Kantarcioglu and Malin, who have also worked together assessing the privacy risks involved with genomic data, acknowledge that most tools to evaluate the risks of data sharing don't account for changes in a disease’s spread over time or location. Given that COVID-19 can change quickly, day-to-day, the data used to assess its spread might vary the same way, they note.

The decision-support software they're developing aims to assess whether sharing data about patients' locations or medical histories might increase the risk of identification if specific information such as medications or smoking status were viewed in combination with location data. If that were determined to be the case, the tool could flag certain instances where data was only able to be shared on a restricted basis with researchers.

THE LARGER TREND
There are major concerns for patient privacy, as COVID-19 research continues and contact-tracing apps become more widespread.

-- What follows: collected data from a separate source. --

-- ==== Sys2Proof/Machine/Ops.lean ====
section
/-! DEFINITION. The operations the meanings share: the pc and cycle count, destination and flags, the stack, the
instruction templates of R130, R170 and R180, and interrupt entry with the return from it. -/

namespace Sys2Proof.Machine

/-- What a step or an instruction answers. -/
abbrev Result := Host.Outcome State Fault Refusal

/-- W <- v (R21). -/
def setW (v : Byte) (s : State) : State := { s with w := v }

/-- `n` cycles counted (R49, R261). -/
def tick (n : Nat) (s : State) : State := { s with cycles := s.cycles + n }

/-- pc <- a. -/
def setPc (a : ProgAddr) (s : State) : State := { s with pc := a }

/-- next(): pc + 1 modulo 8192, one cycle (R25, R261). -/
def nextInstr (s : State) : State := tick 1 (setPc (s.pc + 1) s)

/-- skip(): pc + 2 modulo 8192, two cycles; the skipped word is not decoded (R27). -/
def skipInstr (s : State) : State := tick 2 (setPc (s.pc + 2) s)

/-- A transfer of control to `a`, two cycles (R180 b). -/
def jumpTo (a : ProgAddr) (s : State) : State := tick 2 (setPc a s)

/-- The flags an instruction lists take its result's values, the others stay (R32, R41: after the data write). -/
def setFlags (o : AluOut) (s : State) : State :=
  { s with c := o.c.getD s.c, dc := o.dc.getD s.dc, z := o.z.getD s.z }

/-- dest(f, d) <- v (R9), with f's target known. -/
def writeDest (t : Target) (d : Dest) (v : Byte) (s : State) : State :=
  match d with
  | .w => setW v s
  | .f => writeTarget t v s

/-- The destination is the low byte of the program counter (R28). -/
def loadsPc (t : Target) (d : Dest) : Bool := decide (d = .f) && decide (t = .pcLow)

/-- finish() (R130 step 6): a write to PcLow has loaded the pc and takes two cycles (R28, Note 3 in R261); otherwise
next(). -/
def finish (t : Target) (d : Dest) (s : State) : State := if loadsPc t d then tick 2 s else nextInstr s

/-- The template of R130, and of R170 for BCF and BSF: resolve, read once (R42), compute, write the destination, then
the flags, then the pc. -/
def byteOp (f : FileAddr) (d : Dest) (alu : Byte → AluOut) (s : State) : Result :=
  match fileTarget s f with
  | .error e => .fault e
  | .ok t =>
    let o := alu (readValue t s)
    .next (finish t d (setFlags o (writeDest t d o.r (afterRead t s))))

/-- The template of DECFSZ and INCFSZ (R141, R143): the result goes to the destination, no flag changes, the next
instruction is skipped when the result is 0; PcLow as destination has no meaning (R28). -/
def skipOp (f : FileAddr) (d : Dest) (g : Byte → Byte) (s : State) : Result :=
  match fileTarget s f with
  | .error e => .fault e
  | .ok t =>
    if loadsPc t d then .refused (.unspecifiedPcWrite s.pc)
    else
      let r := g (readValue t s)
      let s' := writeDest t d r (afterRead t s)
      .next (if r = 0 then skipInstr s' else nextInstr s')

/-- The template of BTFSC and BTFSS (R170): test one bit, write nothing, skip when it equals `skipOn`. -/
def testOp (f : FileAddr) (b : BitVec 3) (skipOn : Bool) (s : State) : Result :=
  match fileTarget s f with
  | .error e => .fault e
  | .ok t =>
    let s' := afterRead t s
    .next (if (readValue t s).getLsbD b.toNat = skipOn then skipInstr s' else nextInstr s')

/-- The template of a literal instruction (R180 a): the result goes to W, then the flags, then next(). -/
def literalOp (o : AluOut) (s : State) : Result := .next (nextInstr (setFlags o (setW o.r s)))

/-- The stack's pointer one slot on, and one slot back, around its STACK_DEPTH slots (R69, R50): the slot that the next
push writes, counted from the first. -/
def ptrUp (s : State) : Nat := (s.stackPtr + 1) % s.cfg.stackDepth

@[inherit_doc ptrUp] def ptrDown (s : State) : Nat := (s.stackPtr + (s.cfg.stackDepth - 1)) % s.cfg.stackDepth

/-- push(v) (R30). By P84's circular policy a push on a full stack overwrites the oldest entry, and a push on a stack
with room overwrites the slot that `stale` lists last (R69, log 10). -/
def push (v : ProgAddr) (s : State) : Except Fault State :=
  match s.cfg.stackPolicy with
  | .fault =>
    if s.stack.length < s.cfg.stackDepth then .ok { s with stack := v :: s.stack, stackPtr := ptrUp s }
    else .error (.stackOverflow s.pc)
  | .circular =>
    if s.stack.length < s.cfg.stackDepth then
      .ok { s with stack := v :: s.stack, stale := s.stale.dropLast, stackPtr := ptrUp s }
    else .ok { s with stack := v :: s.stack.dropLast, stackPtr := ptrUp s }

/-- pop() (R31): the popped address and the state after. By P84's circular policy the popped slot keeps its value, and
a pop from an empty stack returns the first of `stale` (R69); a slot the state does not list is a free value
(log 10). -/
def pop (s : State) : Except Fault (ProgAddr × State) :=
  match s.cfg.stackPolicy, s.stack, s.stale with
  | .fault, v :: rest, _ => .ok (v, { s with stack := rest, stackPtr := ptrDown s })
  | .fault, [], _ => .error (.stackUnderflow s.pc)
  | .circular, v :: rest, stale => .ok (v, { s with stack := rest, stale := stale ++ [v], stackPtr := ptrDown s })
  | .circular, [], v :: stale => .ok (v, { s with stale := stale ++ [v], stackPtr := ptrDown s })
  | .circular, [], [] => .ok (Config.drawPc s.draws, takeDraw { s with stackPtr := ptrDown s })

/-- The 13-bit target of CALL and GOTO: PCLATH<4:3> ++ k (R71, R183, R185). -/
def pageTarget (s : State) (k : BitVec 11) : ProgAddr := s.pclath.extractLsb' 3 2 ++ k

/-- pc <- pop(), two cycles: what RETURN, RETLW and RETFIE share (R31, R190). -/
def popPc (s : State) : Result :=
  match pop s with
  | .error e => .fault e
  | .ok (a, s') => .next (jumpTo a s')

/-- Interrupt entry (R228): the pc is pushed, GIE cleared, the pc loaded with INT_VECTOR; nothing else changes and no
cycle is counted. -/
def enterInterrupt (s : State) : Result :=
  match push s.pc s with
  | .error e => .fault e
  | .ok s' => .next (setPc s.cfg.intVector { s' with gie := false })

/-- The return from an interrupt (R188, R231): the pc is popped and GIE set; nothing else is restored. -/
def returnFromInterrupt (s : State) : Result :=
  match pop s with
  | .error e => .fault e
  | .ok (a, s') => .next (jumpTo a { s' with gie := true })

/-- What CLRWDT and SLEEP do to the Watchdog Timer: its count is cleared, and the prescaler where the WDT owns it
(R184, R191, D22). -/
def clearWdt (s : State) : State := { s with wdt := 0, psc := if psaTmr0 s then s.psc else 0 }

/-- The two status bits TO and PD (R33). -/
def setPowerBits (to' pd : Bool) (s : State) : State := { s with toBit := to', pdBit := pd }

end Sys2Proof.Machine
end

An International Digital Accountability Council report has shown that many COVID-19 apps are missing key security measures. And a recent sample of 50 COVID-19 apps from around the world found that just 16 promised to anonymize, encrypt and secure the data they collect.

Senators have recently introduced a bipartisan bill aimed at protecting the health information of people who opt in to COVID-19 exposure notification apps. The Exposure Notification Privacy Act – introduced by Sens. Maria Cantwell, D-Washington, and Bill Cassidy, R-Louisiana – requires public health officials to be involved with any exposure-notification systems, mandates user consent for their participation and the ability to request the deletion of their data at any time, and prohibits any commercial use of the data, among other specifications.

ON THE RECORD
"The issue is: What kind of details can we give to researchers while protecting a patient’s privacy?" said Kantarcioglu, in a statement. "It’s possible that disclosing certain features about a patient’s medical history may make it easier to identify a person.

"We would like to give researchers as much data as possible for this kind of analysis," he added. "But we want to make sure that the risk of a person being identified is low."